*EXERCISE OBJECTIVE:* Whenever a line of the entries below holds the string "some", copy that line and return it.

*DATA SECTION:*
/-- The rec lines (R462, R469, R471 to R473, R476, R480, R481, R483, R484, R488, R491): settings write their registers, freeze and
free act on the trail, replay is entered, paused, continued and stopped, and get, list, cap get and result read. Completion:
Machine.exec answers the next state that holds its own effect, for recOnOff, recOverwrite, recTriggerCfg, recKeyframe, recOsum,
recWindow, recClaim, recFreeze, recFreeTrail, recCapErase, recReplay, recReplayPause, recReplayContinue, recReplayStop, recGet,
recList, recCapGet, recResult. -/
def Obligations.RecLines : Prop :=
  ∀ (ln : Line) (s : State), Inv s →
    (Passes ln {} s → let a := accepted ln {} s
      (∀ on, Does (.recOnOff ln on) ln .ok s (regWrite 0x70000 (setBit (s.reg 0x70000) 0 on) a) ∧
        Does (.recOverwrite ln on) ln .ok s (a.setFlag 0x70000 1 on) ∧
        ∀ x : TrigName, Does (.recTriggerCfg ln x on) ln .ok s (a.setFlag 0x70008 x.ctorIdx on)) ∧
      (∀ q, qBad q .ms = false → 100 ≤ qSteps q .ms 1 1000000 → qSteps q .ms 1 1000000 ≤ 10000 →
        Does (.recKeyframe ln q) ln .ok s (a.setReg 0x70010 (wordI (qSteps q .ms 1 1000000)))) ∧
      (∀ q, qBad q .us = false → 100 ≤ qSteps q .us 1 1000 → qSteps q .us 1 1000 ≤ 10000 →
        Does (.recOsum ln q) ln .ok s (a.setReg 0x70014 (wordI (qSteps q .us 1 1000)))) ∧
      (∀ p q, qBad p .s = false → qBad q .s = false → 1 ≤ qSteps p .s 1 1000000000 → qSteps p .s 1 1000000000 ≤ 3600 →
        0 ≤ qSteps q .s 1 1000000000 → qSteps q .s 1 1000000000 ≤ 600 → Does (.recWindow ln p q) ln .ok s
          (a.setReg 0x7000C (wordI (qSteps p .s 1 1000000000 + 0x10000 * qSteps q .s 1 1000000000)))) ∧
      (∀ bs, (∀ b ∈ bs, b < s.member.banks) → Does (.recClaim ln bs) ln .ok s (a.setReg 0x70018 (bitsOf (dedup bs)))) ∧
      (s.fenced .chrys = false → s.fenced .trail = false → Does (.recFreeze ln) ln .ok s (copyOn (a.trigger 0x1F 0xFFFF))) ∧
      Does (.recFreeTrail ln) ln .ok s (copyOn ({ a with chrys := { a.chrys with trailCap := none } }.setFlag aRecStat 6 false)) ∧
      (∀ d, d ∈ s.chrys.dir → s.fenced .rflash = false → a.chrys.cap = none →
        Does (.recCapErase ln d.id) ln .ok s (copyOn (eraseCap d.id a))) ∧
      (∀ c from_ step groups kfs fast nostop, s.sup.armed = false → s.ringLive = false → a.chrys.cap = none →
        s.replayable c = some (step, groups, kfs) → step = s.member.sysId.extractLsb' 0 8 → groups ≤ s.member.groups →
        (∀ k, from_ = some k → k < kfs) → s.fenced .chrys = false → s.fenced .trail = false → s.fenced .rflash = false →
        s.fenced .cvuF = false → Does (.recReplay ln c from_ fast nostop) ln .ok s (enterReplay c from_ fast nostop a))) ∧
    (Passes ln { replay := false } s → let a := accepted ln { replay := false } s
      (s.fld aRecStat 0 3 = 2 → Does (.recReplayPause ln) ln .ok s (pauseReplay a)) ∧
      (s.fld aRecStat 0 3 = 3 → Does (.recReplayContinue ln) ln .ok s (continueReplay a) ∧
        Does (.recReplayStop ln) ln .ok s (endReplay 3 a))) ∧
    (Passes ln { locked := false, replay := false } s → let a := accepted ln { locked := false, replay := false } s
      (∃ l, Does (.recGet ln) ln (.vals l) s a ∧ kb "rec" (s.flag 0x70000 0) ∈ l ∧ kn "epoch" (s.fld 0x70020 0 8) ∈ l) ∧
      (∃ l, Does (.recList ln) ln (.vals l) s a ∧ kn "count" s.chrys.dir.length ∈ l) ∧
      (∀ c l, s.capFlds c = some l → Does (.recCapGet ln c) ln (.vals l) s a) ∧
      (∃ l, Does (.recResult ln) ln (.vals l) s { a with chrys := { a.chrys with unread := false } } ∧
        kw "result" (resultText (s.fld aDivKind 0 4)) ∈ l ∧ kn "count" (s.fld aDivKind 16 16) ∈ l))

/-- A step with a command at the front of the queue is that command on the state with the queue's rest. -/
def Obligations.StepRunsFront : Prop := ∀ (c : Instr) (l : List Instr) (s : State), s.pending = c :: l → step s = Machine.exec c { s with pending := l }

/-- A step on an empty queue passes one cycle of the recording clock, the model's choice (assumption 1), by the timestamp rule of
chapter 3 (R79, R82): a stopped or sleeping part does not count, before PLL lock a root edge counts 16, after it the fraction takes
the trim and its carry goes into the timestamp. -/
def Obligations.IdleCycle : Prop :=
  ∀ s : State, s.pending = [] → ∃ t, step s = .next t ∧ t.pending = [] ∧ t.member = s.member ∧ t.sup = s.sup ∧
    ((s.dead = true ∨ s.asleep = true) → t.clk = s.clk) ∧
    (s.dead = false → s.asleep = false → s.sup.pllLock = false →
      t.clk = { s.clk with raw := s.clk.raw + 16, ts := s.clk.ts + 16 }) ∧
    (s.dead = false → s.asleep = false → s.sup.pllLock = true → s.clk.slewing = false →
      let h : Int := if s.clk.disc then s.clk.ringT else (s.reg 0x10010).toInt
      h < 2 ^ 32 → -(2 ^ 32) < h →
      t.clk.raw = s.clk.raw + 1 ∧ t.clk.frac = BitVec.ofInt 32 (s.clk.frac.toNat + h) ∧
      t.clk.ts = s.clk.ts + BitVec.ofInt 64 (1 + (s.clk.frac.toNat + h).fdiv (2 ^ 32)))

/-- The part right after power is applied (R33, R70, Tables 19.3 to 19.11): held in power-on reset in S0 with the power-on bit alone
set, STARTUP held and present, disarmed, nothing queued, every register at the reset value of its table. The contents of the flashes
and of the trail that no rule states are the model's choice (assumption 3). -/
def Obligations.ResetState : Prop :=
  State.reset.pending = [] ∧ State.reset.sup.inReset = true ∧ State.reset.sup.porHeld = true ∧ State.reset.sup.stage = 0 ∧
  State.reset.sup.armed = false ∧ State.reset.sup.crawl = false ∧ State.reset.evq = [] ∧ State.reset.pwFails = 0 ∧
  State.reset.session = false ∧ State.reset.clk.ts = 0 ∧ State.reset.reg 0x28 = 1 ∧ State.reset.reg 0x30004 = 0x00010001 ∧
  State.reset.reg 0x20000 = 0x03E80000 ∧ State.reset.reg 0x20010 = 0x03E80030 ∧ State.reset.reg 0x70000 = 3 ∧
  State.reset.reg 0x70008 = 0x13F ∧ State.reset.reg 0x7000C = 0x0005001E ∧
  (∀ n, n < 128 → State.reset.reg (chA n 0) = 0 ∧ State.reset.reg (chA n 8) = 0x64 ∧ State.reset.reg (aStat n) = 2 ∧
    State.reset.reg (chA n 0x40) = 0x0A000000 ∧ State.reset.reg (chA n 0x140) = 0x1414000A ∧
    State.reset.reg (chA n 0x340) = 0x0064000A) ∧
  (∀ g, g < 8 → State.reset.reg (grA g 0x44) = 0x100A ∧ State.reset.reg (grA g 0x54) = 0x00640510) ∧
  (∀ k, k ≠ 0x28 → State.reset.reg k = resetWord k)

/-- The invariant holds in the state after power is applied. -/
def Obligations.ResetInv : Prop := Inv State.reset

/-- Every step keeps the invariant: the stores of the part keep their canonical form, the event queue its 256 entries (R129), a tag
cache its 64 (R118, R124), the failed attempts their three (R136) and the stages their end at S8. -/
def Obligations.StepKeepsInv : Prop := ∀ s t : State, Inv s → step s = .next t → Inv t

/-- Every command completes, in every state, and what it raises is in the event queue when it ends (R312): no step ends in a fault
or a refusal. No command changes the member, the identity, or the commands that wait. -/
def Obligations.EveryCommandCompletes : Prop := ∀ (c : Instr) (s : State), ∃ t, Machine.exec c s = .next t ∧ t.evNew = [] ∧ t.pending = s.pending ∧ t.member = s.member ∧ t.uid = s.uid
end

* * *

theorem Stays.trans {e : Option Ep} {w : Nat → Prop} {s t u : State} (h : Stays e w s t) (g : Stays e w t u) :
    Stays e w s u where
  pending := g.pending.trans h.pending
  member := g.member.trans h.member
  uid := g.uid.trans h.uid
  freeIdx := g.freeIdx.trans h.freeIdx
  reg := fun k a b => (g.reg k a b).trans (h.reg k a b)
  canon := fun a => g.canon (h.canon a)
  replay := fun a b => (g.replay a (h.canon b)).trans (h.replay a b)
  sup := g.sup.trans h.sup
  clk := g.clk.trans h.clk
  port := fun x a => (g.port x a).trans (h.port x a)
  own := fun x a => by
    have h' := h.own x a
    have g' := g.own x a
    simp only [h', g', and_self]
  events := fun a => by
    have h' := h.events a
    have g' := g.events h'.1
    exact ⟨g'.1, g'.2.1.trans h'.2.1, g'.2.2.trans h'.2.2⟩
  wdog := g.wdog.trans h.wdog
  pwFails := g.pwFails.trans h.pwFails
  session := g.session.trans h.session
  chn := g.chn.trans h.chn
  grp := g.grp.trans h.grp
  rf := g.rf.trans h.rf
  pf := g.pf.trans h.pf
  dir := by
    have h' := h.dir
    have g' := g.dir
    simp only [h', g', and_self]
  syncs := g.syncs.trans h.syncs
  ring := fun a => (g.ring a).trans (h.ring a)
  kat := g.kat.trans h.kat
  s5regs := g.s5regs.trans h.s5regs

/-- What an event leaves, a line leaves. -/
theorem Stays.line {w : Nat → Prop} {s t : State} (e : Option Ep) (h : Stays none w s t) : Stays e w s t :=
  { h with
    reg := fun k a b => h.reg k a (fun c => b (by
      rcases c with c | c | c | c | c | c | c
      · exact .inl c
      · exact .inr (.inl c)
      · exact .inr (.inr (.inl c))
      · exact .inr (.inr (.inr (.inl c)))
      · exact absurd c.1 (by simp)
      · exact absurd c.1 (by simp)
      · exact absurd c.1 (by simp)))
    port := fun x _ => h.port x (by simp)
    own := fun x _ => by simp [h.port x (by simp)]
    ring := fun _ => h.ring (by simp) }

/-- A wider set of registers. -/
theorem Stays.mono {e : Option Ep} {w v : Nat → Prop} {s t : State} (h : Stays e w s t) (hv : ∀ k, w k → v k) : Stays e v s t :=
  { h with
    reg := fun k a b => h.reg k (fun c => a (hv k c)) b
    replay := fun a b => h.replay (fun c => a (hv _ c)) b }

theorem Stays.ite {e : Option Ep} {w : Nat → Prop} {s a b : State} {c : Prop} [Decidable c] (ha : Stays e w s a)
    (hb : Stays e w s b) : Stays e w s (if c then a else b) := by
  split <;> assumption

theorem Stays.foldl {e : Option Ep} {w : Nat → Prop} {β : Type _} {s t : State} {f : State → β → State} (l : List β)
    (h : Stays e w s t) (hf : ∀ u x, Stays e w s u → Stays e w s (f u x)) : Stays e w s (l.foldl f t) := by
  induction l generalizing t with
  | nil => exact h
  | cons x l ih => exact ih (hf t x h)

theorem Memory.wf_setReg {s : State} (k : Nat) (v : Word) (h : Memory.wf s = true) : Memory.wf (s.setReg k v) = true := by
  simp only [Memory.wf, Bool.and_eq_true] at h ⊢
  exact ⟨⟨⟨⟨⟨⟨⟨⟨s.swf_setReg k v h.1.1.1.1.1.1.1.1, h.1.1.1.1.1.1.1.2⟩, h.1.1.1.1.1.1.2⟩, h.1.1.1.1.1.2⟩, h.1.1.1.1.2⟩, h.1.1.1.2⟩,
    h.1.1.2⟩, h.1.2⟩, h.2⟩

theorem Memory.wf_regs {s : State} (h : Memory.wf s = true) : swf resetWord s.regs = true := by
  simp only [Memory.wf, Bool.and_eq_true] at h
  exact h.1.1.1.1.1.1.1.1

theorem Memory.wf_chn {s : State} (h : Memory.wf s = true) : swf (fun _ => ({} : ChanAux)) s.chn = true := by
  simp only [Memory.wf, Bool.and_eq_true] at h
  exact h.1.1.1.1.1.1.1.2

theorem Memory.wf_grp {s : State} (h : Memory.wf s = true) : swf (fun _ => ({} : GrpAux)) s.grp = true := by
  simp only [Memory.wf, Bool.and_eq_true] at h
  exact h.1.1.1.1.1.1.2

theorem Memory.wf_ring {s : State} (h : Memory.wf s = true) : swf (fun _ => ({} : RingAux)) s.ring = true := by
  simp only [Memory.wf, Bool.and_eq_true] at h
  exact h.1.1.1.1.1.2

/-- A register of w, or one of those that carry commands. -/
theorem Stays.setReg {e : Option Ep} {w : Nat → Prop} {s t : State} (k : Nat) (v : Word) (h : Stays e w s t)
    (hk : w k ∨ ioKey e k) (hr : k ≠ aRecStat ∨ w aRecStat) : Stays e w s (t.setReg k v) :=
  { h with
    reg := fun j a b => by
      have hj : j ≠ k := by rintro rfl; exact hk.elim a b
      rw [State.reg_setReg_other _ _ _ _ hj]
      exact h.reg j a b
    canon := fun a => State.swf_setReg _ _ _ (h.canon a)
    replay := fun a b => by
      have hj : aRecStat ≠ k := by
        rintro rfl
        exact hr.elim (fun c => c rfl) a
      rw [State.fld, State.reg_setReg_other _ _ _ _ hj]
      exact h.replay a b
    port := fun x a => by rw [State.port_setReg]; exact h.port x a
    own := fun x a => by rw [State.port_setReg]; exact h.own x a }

*EXERCISE SOLUTION:*
        s.replayable c = some (step, groups, kfs) → step = s.member.sysId.extractLsb' 0 8 → groups ≤ s.member.groups →
        (∀ k, from_ = some k → k < kfs) → s.fenced .chrys = false → s.fenced .trail = false → s.fenced .rflash = false →
      (∀ c l, s.capFlds c = some l → Does (.recCapGet ln c) ln (.vals l) s a) ∧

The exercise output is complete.